■ **Given data**
/-- R303: the first waiting row whose unit has a credit is sent; a row that no unit can take ends. -/
def deliverNext (s : State) (e : Nat) : List (Nat × Nat) → State
  | [] => s
  | (tag, b) :: xs =>
    match bktOf s e tag with
    | none => deliverNext s e xs
    | some k =>
      let st := rowVerdict (rowOf k b)
      if st ≠ 0 then rowFailed s e tag b st
      else
        match rowUnit s k b with
        | none => endRow s e tag b 0x0A
        | some n =>
          let v := nbuOf s n
          if v.credits = 0 then deliverNext s e xs
          else
            let d := deliveryBytes k b
            let s := setRow s e k b { rowOf k b with st := .sent, everSent := true }
            let y := rlyOf s e
            let s := setRly s e { y with dlv := y.dlv.filter (· ≠ (tag, b)) }
            setNbu { s with rowsInFlight := s.rowsInFlight ++ [(n, d)] } n { v with credits := v.credits - 1 }

/-- A row goes back to its turn to be sent again. -/
def resendRow (s : State) (e tag b : Nat) : State := queueRow (bumpOcc s (Csr.RLY_REDELIVER e) 1) e tag b

/-- The row that a unit's answer names (R238). -/
def answeredRow (k : Bucket) (a : Bytes) : Option Nat :=
  (bktRows k).find? (fun b => rowDelivering (rowOf k b) && (rowOf k b).everSent && decide (b % 64 = rRow a)
    && decide (dlTile k.dlist (b / 64) = rTile a) && decide (dlBind k.dlist (b / 64) = rBinding a))

/-- R303: the engine acts on a unit's answer. -/
def nbuAnswerEff (s : State) (e : Nat) (a : Bytes) : State :=
  match bktOf s e (rBucket a) with
  | none => s
  | some k =>
    match (if eStep k.entry = rStep a then answeredRow k a else none) with
    | none => s
    | some b =>
      let tag := eTag k.entry
      let r := rowOf k b
      let st := fieldAt a 12 1
      let more := decide (r.attempts < fld s (Csr.RLY_CFG e) 3 0)
      let out (s : State) : State :=
        let v := rlyOf s e
        setRly s e { v with dlv := v.dlv.filter (· ≠ (tag, b)) }
      if st = 0x06 then
        let c := rowVerdict r
        if c ≠ 0 then rowFailed s e tag b c
        else if more then resendRow (setRow s e k b { r with attempts := r.attempts + 1 }) e tag b
        else endRow s e tag b st
      else if st = 0x0B ∨ st = 0x04 then
        if more then out (setRow s e k b { r with attempts := r.attempts + 1, st := .later }) else endRow s e tag b st
      else if st = 0x02 ∨ st = 0x03 then
        let s := out (setRow s e { k with heldEvt := true } b { r with st := .held st })
        if k.heldEvt then s else raise s (rlySrc e) 0x03 (tagStep k.entry) (b + st <<< 16)
      else if st = 0x08 then out (setRow s e k b { r with st := .later })
      else endRow s e tag b st

/-! ### CANCEL, RELEASE and closing (R289, R305) -/

/-- The open instance of a tag at a step. -/
def instanceOf (s : State) (e : Nat) (b : Bytes) : Option Bucket :=
  match bktOf s e (eTag b) with
  | some k => if eStep k.entry = eStep b then some k else none
  | none => none

/-- R289: every row that has not ended ends with CANCELLED. -/
def cancelRows (s : State) (e : Nat) (k : Bucket) : State :=
  ((bktRows k).filter (fun b => !rowEnded (rowOf k b))).foldl (fun s b => endRow s e (eTag k.entry) b 0x0E) s

/-- R289: the rows in HELD are delivered again or end. -/
def releaseRows (s : State) (e : Nat) (k : Bucket) (again : Bool) : State :=
  k.rows.foldl (fun s x => match x.2.st with
    | .held st => if again then resendRow s e (eTag k.entry) x.1 else endRow s e (eTag k.entry) x.1 st
    | _ => s) s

■ **Task statement**
Copy out exactly the line holding "else if more" and each line after it through the end of the entries, and leave out everything else.

■ **Answer box**
        else if more then resendRow (setRow s e k b { r with attempts := r.attempts + 1 }) e tag b
        else endRow s e tag b st
      else if st = 0x0B ∨ st = 0x04 then
        if more then out (setRow s e k b { r with attempts := r.attempts + 1, st := .later }) else endRow s e tag b st
      else if st = 0x02 ∨ st = 0x03 then
        let s := out (setRow s e { k with heldEvt := true } b { r with st := .held st })
        if k.heldEvt then s else raise s (rlySrc e) 0x03 (tagStep k.entry) (b + st <<< 16)
      else if st = 0x08 then out (setRow s e k b { r with st := .later })
      else endRow s e tag b st

/-! ### CANCEL, RELEASE and closing (R289, R305) -/

/-- The open instance of a tag at a step. -/
def instanceOf (s : State) (e : Nat) (b : Bytes) : Option Bucket :=
  match bktOf s e (eTag b) with
  | some k => if eStep k.entry = eStep b then some k else none
  | none => none

/-- R289: every row that has not ended ends with CANCELLED. -/
def cancelRows (s : State) (e : Nat) (k : Bucket) : State :=
  ((bktRows k).filter (fun b => !rowEnded (rowOf k b))).foldl (fun s b => endRow s e (eTag k.entry) b 0x0E) s

/-- R289: the rows in HELD are delivered again or end. -/
def releaseRows (s : State) (e : Nat) (k : Bucket) (again : Bool) : State :=
  k.rows.foldl (fun s x => match x.2.st with
    | .held st => if again then resendRow s e (eTag k.entry) x.1 else endRow s e (eTag k.entry) x.1 st
    | _ => s) s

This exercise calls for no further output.